The study authors reviewed CQI data on more than 87,000 patients undergoing general anesthesia from 2002 through 2004 at facilities where the physician group, Southeast Anesthesiology Consultants, provided anesthesia. The facilities, located around the Charlotte, North Carolina region, included an 861-bed academic medical center, six community hospitals and one ambulatory surgery center. The collected data represented a wide variety of patient populations.

Southeast Anesthesiology Consultants uses a CQI program to continuously monitor and improve anesthetic practice.  CQI provides real time feedback on all aspects of the patient’s anesthetic care.  Patients were interviewed twice during a 48-hour postoperative period, and were asked questions designed to determine if they had experienced intraoperative awareness.  All cases that met the criteria for awareness were examined by the CQI committee to assess the need to modify anesthetic practice and were included in the report.

The CQI program includes the Quality Assurance (QA) process which aids in the collection of information on all surgical patients throughout their hospital stay.  This data tool covers the patient’s entire anesthetic experience and represents more than 50 quality indicators, which are used to assess patient comfort and quality of care.

All general anesthetics were delivered under the supervision of Board-certified anesthesiologists. The practice does not utilize brain function monitors in the operating rooms at any of the locations where it provides anesthesia.

Recovery room nurses initially questioned the patients in the postanesthesia care unit about the possibility of awareness. The CQI team then interviewed patients within one to two days after their anesthetic.

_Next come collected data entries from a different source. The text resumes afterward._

/-! What a warm reset does (R329). -/

/-- Step 2: atomic units, kettle, tier cache and write queues reach memory (R77, R258, R268, R269). -/
def State.flushAll (s : State) : State := (((s.atomDrain).kettleDrain).tierDrain).queuesDrain
/-- Step 3: every granule of a WB region recorded in DE or DO is written as lost, down to memory, and every entry freed (R85). -/
def State.walkDir (s : State) : State :=
  let s := s.coh.dir.foldl (fun s e =>
    if e.st != DirState.ds && s.policy e.region == 0 then s.writeLost e.gran (e.owner.getD 0x1000) else s) s
  ((s.updCoh (fun c => { c with dir := [], dirCache := [] })).tierDrain).queuesDrain
/-- A context saved as TORN_DOWN (R329 step 4). -/
def Context.saved (c : Context) : Context :=
  { c with st := .tornDown, unmaps := [], classes := [], oldTag := 0, destroy := false, mb := none, fmAsked := false,
           cancelled := 0, dropped := 0, fails := 0 }
/-- A queue saved as BLOCKED, its runs lost (R88, R329 step 4). -/
def Queue.saved (q : Queue) : Queue :=
  { q with st := .blocked, next := q.pi, runs := [], written := [], avail := [], fails := 0, resetMb := none, runsLost := true }
/-- A memory unit over a warm reset: its freeze, absence and remap stay; its queues, rows and counters are fresh (R255). -/
def MemUnit.saved (m : MemUnit) : MemUnit :=
  { m with rq := [], wq := [], drain := [], openRow := [], act := [], neigh := [], storm := [], due := [], guarded := [], cmds := [],
           sparing := none, bankMove := none, power := 0 }
/-- A port over a warm reset: its lanes idle, its configuration, its record, its counters and an absence marking stay (R6, R176,
R183, R215); it has not been UP since the reset (R180). -/
def Port.kept (q : Port) : Port :=
  { st := if q.st = .absent then .absent else .down, cause := if q.st = .absent then q.cause else 0,
    rates := q.rates, widths := q.widths, word := q.word, stats := q.stats, record := q.record,
    pl2En := q.pl2En, pl1Us := q.pl1Us, pl2Ms := q.pl2Ms, dedicated := q.dedicated }
/-- A region over a warm reset: it is held for no old reader, and no mailbox waits for it. -/
def Region.saved (r : Region) : Region := { r with writeHold := false, holdExt := 0, holdDesc := 0, holdReq := 0, destroyMb := none }
/-- A partition over a warm reset: its shaper full, nothing in flight (Table 13-5). -/
def Partition.saved (p : Partition) (now : Nat) : Partition :=
  { p with bytes := 0, descs := 0, shaper := fullShaper p.shaper.word now, resetting := false, resetMb := none,
           hostClosed := p.hostClosed || p.bounce.isSome }
/-- A collective's working area, freed (Table 13-5). -/
def State.dropColls (s : State) : State :=
  { s.colls.foldl (fun s c => s.zeroLater c.area 0) s with colls := [] }
/-- Every context torn down and in quarantine, its generation advanced (R285, R329 step 4). -/
def State.saveCtxs (s : State) : State :=
  let ns := s.ctxs.map (·.1)
  let s := ns.foldl (fun s n => s.advanceGen n) s
  { s with ctxs := s.ctxs.map (fun c => (c.1, c.2.saved)), quarantine := ns.foldl addSorted s.quarantine, tcache := [] }
/-- Caching agents over a warm reset: registrations stay, leases are void (R86). -/
def Coherence.saved (c : Coherence) : Coherence :=
  { agents := c.agents.map (fun a => (a.1, { a.2 with lease := .void, removeMb := none })), leaseUs := c.leaseUs,
    beatUs := c.beatUs, frac := c.frac, fracNext := c.fracNext, nextTxn := c.nextTxn, nextJoin := c.nextJoin,
    backInv := c.backInv, lost := c.lost }
/-- The pool's volatile parts (R255, R277). -/
def State.savePool (s : State) : State :=
  let s := s.pool.moves.foldl (fun s x => s.zeroLater [x.2.1] 0) s
  let kept := s.pool.tier.filter (fun l => l.dirty != 0 && s.lineFrozen l)
  s.updPool (fun p => { p with
    units := p.units.map (fun u => (u.1, u.2.saved))
    kettle := []
    tier := kept
    commitMbs := []
    moves := []
    flip := none })
/-- The mirror function over a reset: a paired controller waits for its partner's first beat (R346). -/
def Mirror.saved (m : Mirror) : Mirror :=
  if m.role == .unpaired then m
  else { m with role := .standbySync, returning := some (m.returning.getD m.role), forwards := [], ppOk := false, hbxOk := false,
                ppAlarm := false, hbxAlarm := false, syncing := false, curRegion := 0, curOff := 0, copied := 0 }
/-- Firmware over a warm reset: the caddy's copy and the measurements stay; sessions and boot services end. -/
def Firmware.saved (f : Firmware) : Firmware := { f with sessions := [], spdm := [], serves := [] }
/-- A routing table over a warm reset: configuration and counters stay (R184). -/
def Routing.saved (n : Routing) : Routing :=
  { n with pins := [], msgs := [], msgWait := [], closed := [], own := [], flockDown := [], flows := [], loop := [] }
/-- Bring-up as a warm reset enters it (R351). -/
def Boot.warmStart (b : Boot) (aon : Nat) : Boot :=
  { stage := 1, kind := 3, startAon := aon, incarnation := b.incarnation, straps := b.straps, topo := b.topo, warm := true,
    readyOnce := b.readyOnce, held := false, dimms := b.dimms, noDies := b.noDies }
/-- The configuration of a mailbox: its access list (R367). -/
def Mailbox.fresh (b : Mailbox) : Mailbox := { acl := b.acl, direct := b.direct }
/-- What the logic of the block loses in a warm reset, once memory is safe. -/
def State.resetLogic (s : State) : State :=
  { s with
    boot := s.boot.warmStart s.clock.aon
    mbs := s.mbs.map (fun b => (b.1, b.2.fresh))
    parts := s.parts.map (fun p => (p.1, p.2.saved s.clock.aon))
    shapers := s.shapers.map (fun x => (x.1, (x.2.1, fullShaper x.2.2.word s.clock.aon)))
    regions := s.regions.map (fun r => (r.1, r.2.saved))
    pubs := []
    queues := s.queues.map (fun q => (q.1, q.2.saved))
    descs := []
    heldOrder := []
    wheel := []
    faults := {}
    coh := s.coh.saved
    engines := s.engines.map (fun e => (e.1, { absent := e.2.absent, wdMs := e.2.wdMs }))
    ownOut := s.ownOut.filter (fun x => 4096 ≤ x.1.1 && (match x.2 with
      | .write _ _ _ _ => true
      | _ => false))
    ports := s.ports.map (fun p => (p.1, p.2.kept))
    net := s.net.saved
    mirror := s.mirror.saved
    fw := s.fw.saved
    mpc := { restarts := s.mpc.restarts, dump := s.mpc.dump }
    power := { s.power with standby := false }
    pins := { s.pins with alert := s.pins.alert.filter (fun a => a != 2) } }
/-- A warm reset (R329). -/
def State.warmReset (s : State) : State :=
  ((((s.flushAll.walkDir).dropColls.saveCtxs).savePool).resetLogic).sweepExts

/-! What a cold reset does (Table 13-5). -/

/-- Marks a unit absent (R254, R355). -/
def State.setAbsent (s : State) (r : UnitRef) : State :=
  match r with
  | .pc n => s.updUnit n (fun m => { m with absent := true })
  | .stack n => (List.range 64).foldl (fun s i => s.updUnit (64 * n + i) (fun m => { m with absent := true })) s
  | .dc n => s.updUnit (0x8000 + n) (fun m => { m with absent := true })
  | .oe n => s.updEngine n (fun g => { g with absent := true })
  | .te n => s.updEngine (0x100 + n) (fun g => { g with absent := true })
  | .port n => s.updPort n (fun q => { q with st := .absent, cause := 10 })
  | .hub _ | .iod _ => s.updBoot (fun b => { b with noDies := if b.noDies.contains r then b.noDies else b.noDies ++ [r] })
/-- The number of a unit in events (Table 18-8): memory units and engines as they are numbered there, a stack, port or die by its own
number. -/
def unitNumber : UnitRef → Nat
  | .pc n | .stack n | .oe n | .port n | .hub n | .iod n => n
  | .dc n => 0x8000 + n
  | .te n => 0x100 + n
/-- What stands on a die, which is absent with it (R2, R355): a hub's stacks, DDR5 channels and engines, an I/O die's ports. -/
def unitsOnDie : UnitRef → List UnitRef
  | .hub n => (List.range 6).map (fun i => .stack (6 * n + i)) ++ (List.range 8).map (fun i => .dc (8 * n + i))
      ++ (List.range 12).map (fun i => .oe (12 * n + i)) ++ (List.range 24).map (fun i => .te (24 * n + i))
  | .iod n => (List.range 24).map (fun i => .port (24 * n + i))
  | _ => []
/-- The units that are marked absent. -/
def State.absentRefs (s : State) : List UnitRef :=
  (s.pool.units.filter (fun u => u.2.absent)).map (fun (u : Nat × MemUnit) => if u.1 < 768 then .pc u.1 else .dc (u.1 - 0x8000))
  ++ (s.engines.filter (fun e => e.2.absent)).map (fun (e : Nat × Engine) => if e.1 < 0x100 then .oe e.1 else .te (e.1 - 0x100))
  ++ (s.ports.filter (fun p => p.2.st == .absent)).map (fun (p : Nat × Port) => .port p.1) ++ s.boot.noDies
/-- Boot flash with the retired pages and banks, the remaps and the absence markings in force (R255, R275). -/
def State.flashUnits (s : State) : Flash :=
  { s.flash with
    retired := s.pool.retired
    remaps := s.pool.units.filterMap (fun (u : Nat × MemUnit) => u.2.spare.map (fun k => (u.1, k)))
    absent := s.absentRefs
    absentIds := s.pool.units.flatMap (fun (u : Nat × MemUnit) => u.2.absentIds.map (fun i => (u.1, i))) }
/-- Boot flash as the next cold reset finds it: what is in force survives every reset (R6, R255, R275), cleared retirements are gone
(R275), and renumbering discards remaps and absence markings (R6). -/
def Flash.atCold (f : Flash) (unretire : List Retired) (renumber : Bool) : Flash :=
  let f := { f with retired := f.retired.filter (fun r => !unretire.contains r) }
  if renumber then { f with remaps := [], absent := [], absentIds := [] } else f
/-- The pool as a cold reset leaves it: contents initialised, retirements, remaps and absence from boot flash (R255, R262, R275). -/
def State.coldPool (s : State) : State :=
  let s := s.updPool (fun _ => { retired := s.flash.retired, memRecords := s.flash.memRecords })
  let s := s.flash.remaps.foldl (fun s x => s.updUnit x.1 (fun m => { m with spare := some x.2 })) s
  let s := s.flash.absentIds.foldl (fun s x => s.updUnit x.1 (fun m => { m with absentIds := m.absentIds ++ [x.2] })) s
  s.flash.absent.foldl (fun s r => s.setAbsent r) s
/-- A port at a cold reset: its record is the one in boot flash (R176), and its counters stay unless power was off (R215). -/
def State.coldPorts (s : State) (on : Bool) : Tab Port :=
  (List.range 96).filterMap (fun p =>
    let q : Port := { record := s.flash.portRecords.at? p, stats := if on then [] else (s.port p).stats }
    if q = {} then none else some (p, q))
/-- A cold reset of a `RESET_KIND` (Table 15-3): everything is lost but fuses, boot flash, the context generations and numbers in
quarantine, the slot counter, the measurements, the error log and what a power-on alone loses. -/
def State.coldReset (s : State) (kind : Nat) (held renumber : Bool) : State :=
  let on := kind == 0
  let flash := s.flashUnits.atCold s.pool.unretire renumber
  let n : State := { State.reset with
    fuses := s.fuses
    flash
    clock := if on then {} else { aon := s.clock.aon }
    boot := { kind, startAon := if on then 0 else s.clock.aon, straps := s.boot.straps, incarnation := flash.incarnation,
              topo := flash.topo, renumber, held }
    pins := { throttle := s.pins.throttle, msix := s.pins.msix }
    gens := flash.gens
    quarantine := if on then [] else s.quarantine
    coh := { frac := s.coh.fracNext, fracNext := s.coh.fracNext }
    ports := s.coldPorts on
    mirror := { claim := flash.claim, highest := flash.claim }
    fw := if on then {} else { measure := s.fw.measure, tapLog := s.fw.tapLog }
    power := { limitW := s.variant.watts, limitMhz := s.variant.mhz, trip := s.power.trip, temps := s.power.temps }
    free := s.free
    pending := s.pending }
  let n := n.coldPool
  if on then n
  else n.updPool (fun p => { p with log := s.pool.log, logSeq := s.pool.logSeq, logLost := s.pool.logLost })

/-! Chip resets (R328, R417). -/

/-- POWER_ON (R328): the controller stays in reset until `SYS_RST_N` is released. -/
def execPowerOn (s : State) : Host.Outcome State Fault Refusal := settled (s.coldReset 0 true false)
/-- SYS_RST_N_ASSERT (R328, R417). -/
def execSysRstNAssert (s : State) : Host.Outcome State Fault Refusal := settled (s.coldReset 1 true false)
/-- SYS_RST_N_RELEASE (R351, R417): the straps are sampled and bring-up begins. -/
def execSysRstNRelease (straps : Nat) (s : State) : Host.Outcome State Fault Refusal :=
  settled (if s.boot.held && !s.boot.stopped then
      s.updBoot (fun b => { b with straps := BitVec.ofNat 4 straps, held := false, startAon := s.clock.aon })
    else s)
/-- CHIP_RESET (R6, R328): kind 0 WARM, 1 COLD; the reset begins 1 ms after the response. -/
def execChipReset (m kind renumber : Nat) (s : State) : Host.Outcome State Fault Refusal :=
  settled (s.command m { fm := true } [bad (1 < kind) 0, bad (1 < renumber || (renumber == 1 && kind == 0)) 1]
    (fun s => (if s.boot.scheduled.isSome then s
      else s.updBoot (fun b => { b with scheduled := some kind, renumber := renumber == 1 })).respond m okResp))
/-- RESET_DELAY_EXPIRY (R328). -/
def execResetDelayExpiry (s : State) : Host.Outcome State Fault Refusal :=
  settled (match s.boot.scheduled with
    | none => s
    | some 0 => s.warmReset
    | some _ => s.coldReset 2 false s.boot.renumber)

During each interview the patient was again questioned about the anesthesia experience and the possibility of awareness. 

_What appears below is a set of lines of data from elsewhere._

-- ==== Sys2Proof/Machine/Dispatch.lean ====
section
/-! DEFINITION. The effect of each command: one arm per command. -/

namespace Sys2Proof.Machine
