/-- Bring-up: stages end, the topology is awaited, error windows end, and the fleet manager reads and steers it. Rows of
R351, R358, R359, R361, R362. Completion of `bringUpStageDone`, `topoWaitExpiry`, `berWindowEnd`, `bootQuery`, `bootProceed`,
`topoExpectSet`, `topoExpectQuery`. -/
def Obligations.BringUpCommandsComplete : Prop :=
  ∀ (s : State) (m : Nat),
    (∀ r, s.boot.held = false → s.boot.stopped = false → s.mpc.restarting = false →
      exec (.bringUpStageDone r) s = .next (s.stageDone r).settle)
    ∧ (∀ t, s.boot.stage = 7 → s.boot.topoUse = some t → exec .topoWaitExpiry s = .next (State.settle
        (if s.requiredPass t = true then s.enterReady else s.stageTo 9)))
    ∧ (∀ p w, (s.port p).window = some w → exec (.berWindowEnd p) s = .next (State.settle
        (if (s.port p).windowOk w s.draw.1 = true then (s.draw.2.admitPort p).windowOver p
         else (((s.draw.2.loseLink p).updPort p (fun q => { q with
            st := .down, cause := 9, failures := q.failures + 1,
              retry := retryMs (q.failures + 1) })).portEvent 0x15 p).windowOver p)))
    ∧ (s.serves m { fm := true, query := true, rom := true } = true →
      exec (.bootQuery m) s = .next (s.respond m (okBody [(8, s.bootWord)])).settle)
    ∧ (s.serves m { fm := true } = true →
      exec (.bootProceed m) s = .next (State.settle
        (if s.boot.stage = 9 then s.enterReady.respond m okResp else s.respond m { status := .okEmpty }))
      ∧ (∀ store t, store ≤ 1 → (∀ p < 96, (t.entry p).isSome = true → s.portPresent p = true) →
        firstFail (topoBad t) = none → ∃ u : State,
          u = (if store = 1 then { s.updBoot (fun b => { b with topo := some t }) with
                flash := { (s.updBoot (fun b => { b with topo := some t })).flash with topo := some t } }
               else s.updBoot (fun b => { b with topo := some t }))
          ∧ exec (.topoExpectSet m store t) s = .next (State.settle
              ((if s.boot.stage = 7 ∨ s.boot.stage = 9 then u.enterTopo else u).respond m okResp))))
    ∧ (s.serves m { fm := true, query := true } = true →
      (∀ t, s.boot.topo = some t → exec (.topoExpectQuery m) s = .next (State.settle (s.respond m (okBody
        ((1, b2n (s.flash.topo == some t)) :: (8, t.policy.toNat)
          :: recs 4 (t.ports.map (·.toNat)) ++ recs 8 (t.neighbours.map (·.toNat)))))))
      ∧ (s.boot.topo = none → exec (.topoExpectQuery m) s = .next (s.respond m { status := .okEmpty }).settle))

/-! The mailbox. -/

/-- Accesses of mailbox registers and buffers that are let in, and the start and end of the command that a mailbox holds.
Rows of R365, R369, R374. Completion of `mbLockRead`, `mbLockWrite`, `mbDoorbellWrite`, `mbRejectsRead`, `mbRequestWrite`,
`mbHolderTimeout`, `mbCommandStart`, `mbCommandEnd`. -/
def Obligations.MailboxAccessesComplete : Prop :=
  ∀ (s : State) (m : Nat),
    (∀ src, s.mbOpen src m = true →
      exec (.mbLockRead src m) s = .next (State.settle
        (((s.mbBase src).lockRead src m).2.mbAnswer src ((s.mbBase src).lockRead src m).1))
      ∧ (∀ val, exec (.mbLockWrite src m val) s = .next (((s.mbBase src).lockWrite src m val).mbAnswer src 0).settle
        ∧ exec (.mbDoorbellWrite src m val) s = .next (((s.mbBase src).mbSubmit src m val).mbAnswer src 0).settle)
      ∧ exec (.mbRejectsRead src m) s = .next (State.settle
          (((s.mbBase src).updMb m (fun b => { b with rejects := 0 })).mbAnswer src ((s.mbBase src).mb m).rejects))
      ∧ (∀ off data, (match src with
          | .func _ => hostSized off data.length = true
          | .fabric _ h => h.msgLen ≤ data.length) →
        exec (.mbRequestWrite src m off data) s = .next (State.settle
          (((s.mbBase src).requestWrite src m off data).mbAnswer src 0))))
    ∧ (((s.mb m).st = .held ∨ (s.mb m).st = .done) → exec (.mbHolderTimeout m) s = .next (s.mbFree m).settle)
    ∧ (∀ c, (s.mb m).st = .running → (s.mb m).started = false → (s.mb m).cap = some c → s.cmdMayStart m (s.mb m) = true →
      exec (.mbCommandStart m) s = .next (State.settle (match c.decode m (s.mb m).heldByFabric with
        | .inl i => s.updMb m (fun b => { b with started := true, cmd := some i })
        | .inr off => (s.updMb m (fun b => { b with started := true })).respond m { status := .badArg, failOff := off })))
    ∧ (∀ c r, (s.mb m).st = .running → (s.mb m).cap = some c → (s.mb m).result = some r → ∃ u : State,
      exec (.mbCommandEnd m) s = .next u.settle ∧ (u.mb m).lastStatus = r.status.code ∧ (u.mb m).lastSeq = c.seq
        ∧ (u.mb m).cap = none ∧ (u.mb m).result = none
        ∧ (u.mb m).st = (if (s.mb m).gone = true then .free else .done))

/-- What `MB_LOCK`, the doorbell and the request buffer do to a mailbox (R367 to R370): a read of a FREE mailbox takes it
with a new ticket; the ticket releases it or submits its request; every other write is discarded and counted. -/
def Obligations.MailboxProtocol : Prop :=
  ∀ (s : State) (src : Src) (m : Nat), s.mbClosed m = false →
    ((s.mb m).st = .free → (s.lockRead src m).1 = nextTicket (s.mb m).ticket
      ∧ ((s.lockRead src m).2.mb m).st = .held ∧ ((s.lockRead src m).2.mb m).holder = some (srcOwner src)
      ∧ ((s.lockRead src m).2.mb m).ticket = nextTicket (s.mb m).ticket)
    ∧ ((s.mb m).st ≠ .free → (s.mb m).holder ≠ some (srcOwner src) → s.lockRead src m = (0, s))
    ∧ ((s.mb m).st = .held → (s.mb m).holder = some (srcOwner src) → s.lockRead src m = ((s.mb m).ticket, s))
    ∧ (∀ val, s.holds src m = true → val % 65536 = (s.mb m).ticket →
        ((s.lockWrite src m val).mb m).st = .free ∧ ((s.lockWrite src m val).mb m).holder = none)
    ∧ (∀ val, (s.holds src m = false ∨ val % 65536 ≠ (s.mb m).ticket) →
        ((s.lockWrite src m val).mb m) = { s.mb m with rejects := sat 32 ((s.mb m).rejects + 1) }
        ∧ ((s.mbSubmit src m val).mb m) = { s.mb m with rejects := sat 32 ((s.mb m).rejects + 1) })
    ∧ (∀ val, s.holds src m = true → (s.mb m).st = .held → val % 65536 = (s.mb m).ticket →
        ((s.mbSubmit src m val).mb m).st = .running
        ∧ ((s.mbSubmit src m val).mb m).cap = some (capture (s.mb m).req s.mbOrder))
    ∧ (∀ off data, s.holds src m = false → s.buffersHidden src m = false →
        ((s.requestWrite src m off data).mb m).req = (s.mb m).req)

/-- Commands of the transport, of discovery and of the time base. Rows of R367, R375, R394, R397. Completion of `mbAclSet`,
`discover`, `timeBaseLowRead`, `registerWriteDiscard`, `timeSteer`, `timeStepAbsorbed`. -/
def Obligations.TransportAndTimeComplete : Prop :=
  ∀ (s : State) (m : Nat),
    (∀ mbx pairs direct, s.serves m { fm := true } = true → mbx ≤ 64 → pairs.length ≤ 8 →
      (∀ x ∈ pairs, x.1 ≤ 0xFFFF ∧ x.2 ≤ 0xFF) → direct ≤ 1 → exec (.mbAclSet m mbx pairs direct) s = .next (State.settle
        ((s.updMb mbx (fun b => { b with acl := pairs, direct := direct == 1 })).respond m okResp)))
    ∧ (s.serves m { query := true } = true → ∃ r : Resp, exec (.discover m) s = .next (s.respond m r).settle
        ∧ r.status = .ok ∧ r.body.take 20 = recs 8 ((List.range 17).map s.capWord)
            ++ [(4, s.variant.code), (8, s.fuses.serial.toNat), (4, m)])
    ∧ (∀ fn, exec (.timeBaseLowRead fn) s = .next (State.settle { s.rouse with
        pins := { s.pins with readData := s.clock.base.toNat % 2 ^ 32 },
        clock := { s.clock with latch := s.clock.latch.put fn (s.clock.base.toNat / 2 ^ 32) } }))
    ∧ (∀ fn bar off val, exec (.registerWriteDiscard fn bar off val) s = .next s.rouse.settle)
    ∧ (∀ (step rate : Int), s.serves m { fm := true } = true → -100000 ≤ rate → rate ≤ 100000 →
      ∃ c : Clock, exec (.timeSteer m step rate) s = .next (State.settle
          (({ s with clock := c } : State).respond m (okBody [(8, c.base.toNat)])))
        ∧ c.rate = rate ∧ c.aon = s.clock.aon
        ∧ (0 ≤ step → c.base = s.clock.base + BitVec.ofInt 64 step ∧ c.absorb = s.clock.absorb)
        ∧ (step < 0 → c.base = s.clock.base ∧ c.absorb = s.clock.absorb + step.natAbs * 1000000000))
    ∧ exec .timeStepAbsorbed s = .next (State.settle { s with clock := s.clock.absorbed })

The CQI program also focuses on surveying all surgical patients in person or by mail and asking them to describe their experiences in detail before, during and after their surgery.

Based on previous literature, the study authors expected they might find that the incidence of awareness at a teaching hospital would be higher than that at other types of facilities, due to the difficulty of the cases.  However, the difference in the rates between the teaching hospital and the community hospitals was not statistically significant.

From the 211,842 anesthetics delivered during the study period, 177,468 (83.12%) were followed by the QA process.  Of those, a total of 87,361 patients were identified as meeting the study criteria by being over 18 years of age and undergoing a general anesthetic.  (Awareness is not an issue for patients undergoing regional or local anesthesia, as it is expected that patients will be awake or aware during all or part of the procedure.)

This study found six cases where patients reported events that could be classified as “awareness” or “recall.”  Four of these cases were found in patients undergoing cardiac surgery (one of the categories at higher risk for awareness).  The patients with recall were found to be older (over 55) and were under anesthesia longer. All incidents of awareness occurred in cases where neuromuscular blocking agents (which immobilize the patient) were used. 

The approach to anesthetic delivery taken by Southeast Anesthesiology Consultants is similar to that outlined in the intraoperative awareness practice advisory developed by the American Society of Anesthesiologists and approved in 2005. This addresses the preoperative evaluation, equipment checklists, drug selection based on the individual case and various types of patient monitoring.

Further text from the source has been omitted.